Five Decades of Discovery
Over the past 50 years, researchers in the department of immunology have made many notable discoveries that have advanced scientific knowledge of the immune system. Members of the department have produced more than 2,500 research publications. Their findings have contributed to new treatments for asthma, allergies, cancer, autoimmune and infectious diseases, as well as improvements in organ transplantation. Here are just a few of the high-impact discoveries made by U of M immunologists:
1972–1980: Identification of immune cells possessing the ability to attack and kill cancer cells, and their specific “killer enzymes,” paving the way for future development of cancer immunotherapies.
1974–1990: Discovery that chemically modified allergens can suppress allergic responses, sparking the identification of new immune regulatory mechanisms and leading to the development of new techniques to suppress certain allergic responses.
1980s–Present: Identification of immune mechanisms underlying the development of allergic asthma and food allergies in children, leading to early-life intervention and treatment studies and clinical trials, including a new vaccine to treat ragweed allergies.
1995–Present: Discovery of improved methods for matching kidney donors to recipients and new biomarkers to identify early stages of transplant rejection, allowing for improved clinical management and better outcomes for transplant patients.

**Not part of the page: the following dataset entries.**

-- ==== Sys2Proof/Machine/Records.lean ====
section
/-!
DEFINITION. The records that the state of the module is built from, chapter by chapter: plain data, with the spec's
names for states and fields. Each docstring names the rules.
-/

namespace Sys2Proof.Machine

/-! ### Faults, the event log and the watchdog (R432-R478) -/

/-- A cause of one block, at the object that the block's FFRC index field encodes (R433). -/
structure Cause where
  src : Src
  obj : Nat
  deriving DecidableEq, Repr

/-- A running grace timer of a Degrade source (R439). -/
structure Grace where
  src : Src
  obj : Nat
  /-- The instant, in microseconds, at which the timer ends. -/
  due : Nat
  deriving DecidableEq, Repr

/-- A retry: running, or begun and still inside its window (R443, R444). -/
structure Retry where
  src : Src
  obj : Nat
  start : Nat
  deriving DecidableEq, Repr

/-- What waits for the next iteration (R23, R24, R434, R440). -/
inductive Deferred where
  /-- A write of a field that a meeting point carries: the register's address and the word (R22, R23). -/
  | write (addr : Nat) (v : Word)
  /-- The bits of FST that a write of 1 cleared while their live bits were set (R434). -/
  | relatch (b : Blk) (bits : BitVec 8)
  /-- A further occurrence that the present one causes. -/
  | occurs (b : Blk) (s : Src) (obj : Nat)
  /-- A whole entry of the profile table (R233, R250). -/
  | entry (n : Nat) (w : BitVec 64)
  /-- The limits of a BMS that have crossed into the flow context store (R535). -/
  | limits (k : Bms)
  /-- A severity that the image gives takes effect (R440). -/
  | severity (b : Blk)
  deriving DecidableEq, Repr

/-- The fault state of one block that its FSEV, FGRC and FMSK registers do not hold (R432-R444). -/
structure BlkFault where
  fst : BitVec 8
  /-- Sources that occurred in the present iteration (R469). -/
  occNow : BitVec 8
  /-- Causes present. -/
  live : List Cause
  /-- Occurrences of the last 1 ms, for which each holds the live bit (R433), with the end of that time. -/
  recent : List Grace
  /-- The severity word in effect (R440). -/
  sev : Word
  frty : BitVec 8
  /-- At most eight (R439). -/
  grace : List Grace
  retries : List Retry
  /-- Retries begun, for the retry window (R444). -/
  windows : List Retry
  /-- A parity error stands (R442). -/
  parity : Bool
  /-- A Warn reaction of the block has set the module's warning flag, which still stands (R438). -/
  warned : Bool
  deriving DecidableEq, Repr

/-- Who drives a fault reaction line: the block and source, and whether it is the reaction of R438 or the block's own
protection. -/
structure Driver where
  blk : Blk
  src : Src
  obj : Nat
  /-- The reaction of R438, released when the live bit is clear and the FST bit has been cleared. -/
  reaction : Bool
  deriving DecidableEq, Repr

/-- The kind of a report (R443, R446). -/
inductive Kind where
  | occurrence | transient | lasting | cancelled
  deriving DecidableEq, Repr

2006–Present: Identification of specific immune mechanisms that control parasitic diseases such as leishmaniasis and trypanosomiasis, leading to the development of new vaccination strategies and the establishment of a large program for the study of parasitic diseases.
2005–2014: Development at the National Microbiology Lab in Winnipeg of the first successful Ebola vaccine, as well as neutralizing antibodies to Ebola that were credited with saving lives during the 2014 Ebola outbreak in West Africa.
2008–Present: Identification of the mechanisms that control the initial development of autoantibodies before overt symptoms of rheumatoid arthritis and lupus appear, leading to new strategies to assess at-risk populations and allowing earlier therapeutic intervention.
2010–Present: Discovery of new mechanisms by which immune cells transmit information from the outside to the inside of the cell via a signaling network, laying the groundwork for successful new therapeutics in B cell leukemia.
2015–Present: Discovery that a class of neuronal cell receptors (semaphorins) also function to guide immune cell migration and control inflammation in diseases such as asthma, inflammatory bowel disease, bacterial infection and parasitic infection.
2015 – Present: Investigation of specific mechanisms by which cancer cells inhibit and subvert the immune system, and how specific immune cell types can be “turned back on” to fight cancer cells and improve overall immune system function.